The test improves on previous approaches in that extraction does not require heat or ultrasonication, the paper's authors claim. This makes it extremely cost-effective and means it requires little energy use.
In addition, it dispenses with the need for a dispersive solvent or chemical reagents, which might pollute the environment, the scientists state.
Manual shaking
"1-Octyl-3-methylimidazolium tetrafluoroborate ([C8MIM][BF4]) was dispersed in an aqueous sample solution as fine droplets by manual shaking, enabling the easier migration of analytes into the ionic liquid phase," they state.
"Factors such as the [C8MIM][BF4] volume, sample pH, extraction time, and centrifugation time were investigated.

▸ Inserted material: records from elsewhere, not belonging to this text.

-- ==== Sys2Proof/Laws/Step.lean ====
section
/-!
SUPPORT. What a step is: which operation it runs, and one inversion lemma (`step_case`) that says everything a step with a
next state can be. Citing it is enough; `step` and the meanings need not be unfolded again.
-/

namespace Sys2Proof.Machine

/-! ## Where the core is -/

theorem ofCode_of_isIn {s : State} {st : FsmState} (h : s.isIn st) : FsmState.ofCode s.state = some st := by
  rw [show s.state = st.code from h, FsmState.ofCode_code]

/-- The core is in a state of R22, or its code is one of 0xD to 0xF. -/
theorem isIn_or_illegal (s : State) : (∃ st, s.isIn st) ∨ 0xD ≤ s.state.toNat := by
  rcases h : FsmState.ofCode s.state with _ | st
  · exact .inr ((FsmState.ofCode_none_iff _).1 h)
  · exact .inl ⟨st, FsmState.code_of_ofCode h⟩

theorem inSend_of_code : ∀ st : FsmState, 0x1 ≤ st.code.toNat ∧ st.code.toNat ≤ 0x8 → st.inSend = true := by
  intro st; cases st <;> decide

theorem inReceive_of_code : ∀ st : FsmState, 0x9 ≤ st.code.toNat ∧ st.code.toNat ≤ 0xC → st.inReceive = true := by
  intro st; cases st <;> decide

/-- The states of a SEND_COMMAND in progress. -/
theorem isIn_of_sending {s : State} (h : s.sending) : ∃ st, s.isIn st ∧ st.inSend = true := by
  rcases isIn_or_illegal s with ⟨st, hs⟩ | h'
  · refine ⟨st, hs, inSend_of_code st ?_⟩
    rw [← show s.state = st.code from hs]
    exact h
  · unfold State.sending at h; omega

/-- The states of a RECEIVE_RESPONSE in progress. -/
theorem isIn_of_inReply {s : State} (h : s.inReply) : ∃ st, s.isIn st ∧ st.inReceive = true := by
  rcases isIn_or_illegal s with ⟨st, hs⟩ | h'
  · refine ⟨st, hs, inReceive_of_code st ?_⟩
    rw [← show s.state = st.code from hs]
    exact h
  · unfold State.inReply at h; omega

theorem ne_idle_of_inSend {st : FsmState} (h : st.inSend = true) : st ≠ .idle := by
  rintro rfl; exact absurd h (by decide)

theorem ne_idle_of_inReceive {st : FsmState} (h : st.inReceive = true) : st ≠ .idle := by
  rintro rfl; exact absurd h (by decide)

/-! ## What is fetched, and what a step runs -/

theorem fetch_idle {s : State} (hf : s.faultRecord = none) (h : s.isIn .idle) :
    fetch s = if s.reqValid then fetchRequest s else .nothing := by
  unfold fetch
  rw [hf, ofCode_of_isIn h]

theorem fetch_busy {s : State} {st : FsmState} (hf : s.faultRecord = none) (h : s.isIn st) (hi : st ≠ .idle) :
    fetch s = if s.reqValid then .violation .busy else .operation (currentInstr st s) := by
  unfold fetch
  rw [hf, ofCode_of_isIn h]
  cases st <;> simp_all

/-- The step of a SEND_COMMAND in progress (R121). -/
theorem step_inSend {s : State} {st : FsmState} (hq : s.quiet) (h : s.isIn st) (hi : st.inSend = true) :
    step s = sendStep st s := by
  simp only [step, fetch_busy hq.1 h (ne_idle_of_inSend hi), hq.2, currentInstr, hi, exec, execSendCommand,
    ofCode_of_isIn h]
  cases st <;> simp_all [FsmState.inSend]

/-- The step of a RECEIVE_RESPONSE in progress (R127). -/
theorem step_inReceive {s : State} {st : FsmState} (hq : s.quiet) (h : s.isIn st) (hi : st.inReceive = true) :
    step s = receiveStep st s := by
  have hn : st.inSend = false := by cases st <;> simp_all [FsmState.inReceive, FsmState.inSend]
  simp only [step, fetch_busy hq.1 h (ne_idle_of_inReceive hi), hq.2, currentInstr, hn, exec, execReceiveResponse,
    ofCode_of_isIn h]
  cases st <;> simp_all [FsmState.inReceive]

/-- The meaning of the SEND_COMMAND in progress is its next step (R121). -/
theorem exec_send_inProgress {s : State} {st : FsmState} (h : s.isIn st) (hi : st.inSend = true) :
    exec (.sendCommand s.curCmd s.curLen) s = sendStep st s := by
  simp only [exec, execSendCommand, ofCode_of_isIn h]
  cases st <;> simp_all [FsmState.inSend]

/-- The meaning of the RECEIVE_RESPONSE in progress is its next step (R127). -/
theorem exec_receive_inProgress {s : State} {st : FsmState} (h : s.isIn st) (hi : st.inReceive = true) :
    exec (.receiveResponse s.curLen) s = receiveStep st s := by
  simp only [exec, execReceiveResponse, ofCode_of_isIn h]
  cases st <;> simp_all [FsmState.inReceive]

/-! ## The inversion lemma -/

/-- Everything a step from `s` to `t` can be: a hold, a recorded violation, an acceptance, or one row of R130's table with
all it writes. -/
inductive StepCase (s t : State) : Prop
  | waits (hf : s.faultRecord = none) (h : Waits s) (ht : t = s)
  | illegalState (hf : s.faultRecord = none) (h : 0xD ≤ s.state.toNat) (ht : t = s.raise .illegalState)
  | busy (hf : s.faultRecord = none) (hv : s.reqValid = true) (st : FsmState) (h : s.isIn st) (hi : st ≠ .idle)
      (ht : t = s.raise .busy)
  | illegalOp (hf : s.faultRecord = none) (hv : s.reqValid = true) (h : s.isIn .idle) (e : DecodeError)
      (he : decodeRequest s.reqWord = .error e) (ht : t = s.raise .illegalOp)
  | payloadLen (hf : s.faultRecord = none) (hv : s.reqValid = true) (h : s.isIn .idle) (cmd len : Byte)
      (he : decodeRequest s.reqWord = .ok (.sendCommand cmd len)) (hl : maxPayload < len.toNat)
      (ht : t = s.raise .payloadLen)
  | acceptSend (hf : s.faultRecord = none) (hv : s.reqValid = true) (h : s.isIn .idle) (cmd len : Byte)
      (he : decodeRequest s.reqWord = .ok (.sendCommand cmd len)) (hl : len.toNat ≤ maxPayload)
      (ht : t = (s.latchRequest opSend cmd len).goto .encoding)
  | acceptReceive (hf : s.faultRecord = none) (hv : s.reqValid = true) (h : s.isIn .idle) (len : Byte)
      (he : decodeRequest s.reqWord = .ok (.receiveResponse len))
      (ht : t = ((s.latchRequest opReceive 0x00 len).loadAttempts s.params.maxAttemptsResp).goto .pollingResp)
  | encoding (hq : s.quiet) (h : s.isIn .encoding) (hc : s.curLen.toNat ≤ s.curBuf.cap)
      (ht : t = (s.setTxFrame (commandFrame s.curCmd (bufReads s s.curBuf s.curLen.toNat))).goto .transmitting)
  | transmitting (hq : s.quiet) (h : s.isIn .transmitting) (d : List Byte) (rest : List (List Byte))
      (ha : s.answers = d :: rest) (ht : t = ((s.setAnswers rest).logTxn (.write s.busAddr s.txFrame)).goto .settling)
  | settling (hq : s.quiet) (h : s.isIn .settling) (ht : t = (s.loadAttempts s.params.maxAttemptsAck).goto .pollingAck)
  | ackTimesOut (hq : s.quiet) (h : s.isIn .pollingAck) (h0 : s.attCnt = 0) (ht : t = s.goto .timeout)
  | pollsAck (hq : s.quiet) (h : s.isIn .pollingAck) (h0 : s.attCnt ≠ 0) (d : List Byte) (rest : List (List Byte))
      (ha : s.answers = d :: rest) (r : Bool)
      (ht : t = { s with
        attCnt := s.attCnt - 1, rdy := r, answers := rest, busLog := s.busLog ++ [.read s.busAddr 1],
        drawCount := s.drawCount + drawsTaken d 1,
        state := (if r then FsmState.readingAck else FsmState.pollingAck).code })
  | readsAck (hq : s.quiet) (h : s.isIn .readingAck) (d : List Byte) (rest : List (List Byte))
      (ha : s.answers = d :: rest) (ok : Bool)
      (ht : t = { s with
        ackOk := ok, answers := rest, busLog := s.busLog ++ [.read s.busAddr (ackReadCount s.params)],
        drawCount := s.drawCount + drawsTaken d (ackReadCount s.params),
        state := (if ok then FsmState.acked else FsmState.notAcked).code })
  | acked (hq : s.quiet) (h : s.isIn .acked) (ht : t = s.completeSend true .none)
  | notAcked (hq : s.quiet) (h : s.isIn .notAcked) (ht : t = s.completeSend false .ackMismatch)
  | timeout (hq : s.quiet) (h : s.isIn .timeout) (ht : t = s.completeSend false .timeoutAck)
  | respTimesOut (hq : s.quiet) (h : s.isIn .pollingResp) (h0 : s.attCnt = 0) (ht : t = responseTimeout s)
  | pollsResp (hq : s.quiet) (h : s.isIn .pollingResp) (h0 : s.attCnt ≠ 0) (d : List Byte) (rest : List (List Byte))
      (ha : s.answers = d :: rest) (r : Bool)
      (ht : t = { s with
        attCnt := s.attCnt - 1, rdy := r, answers := rest, busLog := s.busLog ++ [.read s.busAddr 1],
        drawCount := s.drawCount + drawsTaken d 1, timedOut := if r then false else s.timedOut,
        state := (if r then FsmState.readingResponse else FsmState.pollingResp).code })
  | readsResponse (hq : s.quiet) (h : s.isIn .readingResponse) (d : List Byte) (rest : List (List Byte))
      (ha : s.answers = d :: rest) (hc : s.curLen.toNat ≤ s.curBuf.cap) (len lcs tfi dcs rem sum : Byte)
      (hok dok : Bool) (m : Memory) (k : Nat) (hm : s.mem.wf = true → m.wf = true)
      (hr : s.mem.wf = true → ∀ a, (a < s.curBuf.base ∨ s.curBuf.base + s.curLen.toNat ≤ a) →
        Memory.read m a = Memory.read s.mem a)
      (ht : t = { s with
        rxLen := len, rxLcs := lcs, rxTfi := tfi, rxDcs := dcs, hdrOk := hok, remaining := rem, sumAcc := sum,
        dcsOk := dok, answers := rest,
        busLog := s.busLog ++ [.read s.busAddr (replyReadCount s.params s.curLen.toNat)], mem := m, drawCount := k,
        state := (if hok && dok then FsmState.valid else FsmState.invalid).code })
  | valid (hq : s.quiet) (h : s.isIn .valid) (ht : t = s.completeReceive s.curLen .none)
  | invalid (hq : s.quiet) (h : s.isIn .invalid) (ht : t = s.completeReceive 0x00 (receiveError s))

/-- The request decoder gives a request only (R77). -/
theorem decodeRequest_ok {w : BitVec 24} {i : Instr} (h : decodeRequest w = .ok i) :
    (∃ c l, i = .sendCommand c l) ∨ ∃ l, i = .receiveResponse l := by
  unfold decodeRequest at h
  split at h
  · split at h
    · cases h; exact .inl ⟨_, _, rfl⟩
    · cases h
  · split at h
    · split at h
      · split at h
        · cases h; exact .inr ⟨_, rfl⟩
        · cases h
      · cases h
    · split at h <;> cases h

/-- One iteration of an answered poll, its status byte abstracted (R96). -/
theorem pollOnce_answered (s : State) (h0 : s.attCnt ≠ 0) (d : List Byte) (rest : List (List Byte))
    (ha : s.answers = d :: rest) :
    ∃ r, pollOnce s = (if r then .ready else .again, { s with
      attCnt := s.attCnt - 1, rdy := r, answers := rest, busLog := s.busLog ++ [.read s.busAddr 1],
      drawCount := s.drawCount + drawsTaken d 1 }) :=
  ⟨_, pollOnce_cons s h0 d rest ha⟩

theorem pollingAck_case {s t : State} (hq : s.quiet) (h : s.isIn .pollingAck)
    (hs : sendStep .pollingAck s = .next t) : StepCase s t := by
  simp only [sendStep, Host.Outcome.next.injEq] at hs
  subst hs
  by_cases h0 : s.attCnt = 0
  · exact .ackTimesOut hq h h0 (by simp only [pollOnce_zero s h0, pollExit])
  · rcases ha : s.answers with _ | ⟨d, rest⟩
    · exact .waits hq.1 ⟨hq.2, .inr ⟨ha, .inr (.inr (.inr ⟨.inl h, h0⟩))⟩⟩ (by simp only [pollOnce_nil s h0 ha, pollExit])
    · obtain ⟨r, hp⟩ := pollOnce_answered s h0 d rest ha
      refine .pollsAck hq h h0 d rest ha r ?_
      rw [hp]
      cases r
      · simp [pollExit, show s.state = FsmState.pollingAck.code from h]
      · rfl

theorem pollingResp_case {s t : State} (hq : s.quiet) (h : s.isIn .pollingResp)
    (hs : receiveStep .pollingResp s = .next t) : StepCase s t := by
  simp only [receiveStep, Host.Outcome.next.injEq] at hs
  subst hs
  by_cases h0 : s.attCnt = 0
  · exact .respTimesOut hq h h0 (by simp only [pollOnce_zero s h0, pollExit])
  · rcases ha : s.answers with _ | ⟨d, rest⟩
    · exact .waits hq.1 ⟨hq.2, .inr ⟨ha, .inr (.inr (.inr ⟨.inr h, h0⟩))⟩⟩ (by simp only [pollOnce_nil s h0 ha, pollExit])
    · obtain ⟨r, hp⟩ := pollOnce_answered s h0 d rest ha
      refine .pollsResp hq h h0 d rest ha r ?_
      rw [hp]
      cases r
      · simp [pollExit, show s.state = FsmState.pollingResp.code from h]
      · rfl

theorem readingAck_case {s t : State} (hq : s.quiet) (h : s.isIn .readingAck)
    (hs : sendStep .readingAck s = .next t) : StepCase s t := by
  simp only [sendStep] at hs
  rcases ha : s.answers with _ | ⟨d, rest⟩
  · rw [readAckOp_nil s ha] at hs
    cases hs
    exact .waits hq.1 ⟨hq.2, .inr ⟨ha, .inr (.inl h)⟩⟩ rfl
  · have e := readAckOp_cons s d rest ha
    generalize ackOkOf s.params _ = ok at *
    rw [e] at hs
    simp only [finish, Host.Outcome.next.injEq, State.setAckOk_ackOk] at hs
    subst hs
    refine .readsAck hq h d rest ha ok ?_
    cases ok <;> simp [State.goto, State.setAckOk, State.logTxn, State.advanceDraws, State.setAnswers]

theorem readingResponse_case {s t : State} (hq : s.quiet) (h : s.isIn .readingResponse)
    (hs : receiveStep .readingResponse s = .next t) : StepCase s t := by
  simp only [receiveStep] at hs
  rcases ha : s.answers with _ | ⟨d, rest⟩
  · rw [readResponseOp_nil s ha] at hs
    cases hs
    exact .waits hq.1 ⟨hq.2, .inr ⟨ha, .inr (.inr (.inl h))⟩⟩ rfl
  · by_cases hc : s.curLen.toNat ≤ s.curBuf.cap
    · obtain ⟨m, k, h1, h2, h3, _⟩ := readResponseOp_spec s d rest ha hc rfl rfl rfl
      rw [h1] at hs
      generalize hdrOkOf _ _ = hok at *
      generalize footerSum _ _ _ _ = sum at *
      generalize remainingOf _ = rem at *
      generalize byteAt _ 3 = len at *
      generalize byteAt _ 4 = lcs at *
      generalize byteAt _ 5 = tfi at *
      generalize byteAt _ _ = dcs at *
      simp only [finish, Host.Outcome.next.injEq] at hs
      subst hs
      exact .readsResponse hq h d rest ha hc len lcs tfi dcs rem sum hok (dcsOkOf sum) m _ h2 h3 rfl
    · rw [readResponseOp_stuck s d rest ha hc] at hs
      cases hs

theorem sendStep_case {s t : State} {st : FsmState} (hq : s.quiet) (h : s.isIn st) (hi : st.inSend = true)
    (hs : sendStep st s = .next t) : StepCase s t := by
  cases st with
  | idle | pollingResp | readingResponse | valid | invalid => exact absurd hi (by decide)
  | encoding =>
    simp only [sendStep, encodeOp_eq] at hs
    split at hs
    · cases hs; exact .encoding hq h (by assumption) rfl
    · cases hs
  | transmitting =>
    simp only [sendStep] at hs
    rcases ha : s.answers with _ | ⟨d, rest⟩
    · rw [busWrite_nil s _ ha] at hs
      cases hs; exact .waits hq.1 ⟨hq.2, .inr ⟨ha, .inl h⟩⟩ rfl
    · rw [busWrite_cons s _ _ _ ha] at hs
      cases hs; exact .transmitting hq h d rest ha rfl
  | settling => cases hs; exact .settling hq h rfl
  | pollingAck => exact pollingAck_case hq h hs
  | readingAck => exact readingAck_case hq h hs
  | acked => cases hs; exact .acked hq h rfl
  | notAcked => cases hs; exact .notAcked hq h rfl
  | timeout => cases hs; exact .timeout hq h rfl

"Under the optimum experimental conditions, the proposed method showed excellent detection sensitivity with limits of detection (signal-to-noise ratio = 3) within 0.015–0.32 ng/millilitre (mL). The method was also successfully used in analyzing real food samples."
HPLC
The process was combined with high pressure liquid chromotography- (HPLC)-ultraviolet spectrophotometry as a means of identifying the colours.
A homogeneous sample solution (10.0 mL) containing the analytes was placed in a 15 mL screw-cap conical-bottom graduated plastic centrifugal tube.
Using a 500 microlitre (μL) syringe, 350 μL of RTIL was injected into the sample solution. Manual shaking (30 times in 20 seconds) resulted in the formation of a turbid solution, which was centrifuged for eight min at a rate of 3,500 revolutions a minute.
Methanol
The upper aqueous solution was removed using a pipette, and the volume of residual IL was almost 180 μL. Methanol was added to the IL residue enriched with analytes to obtain a volume of 300 μL.
Using a 25 μL HPLC microsyringe, 10 μL of the enriched solution was injected directly into the HPLC system. All experiments were performed in triplicate. The syringe was rinsed with methanol and acetonitrile multiple times to remove residual analytes and IL.
"These results indicated that the present approach was a simple and sensitive procedure to determine synthetic food colorants at trace level," the researchers conclude. "It can also be extended to be applied in many other food samples."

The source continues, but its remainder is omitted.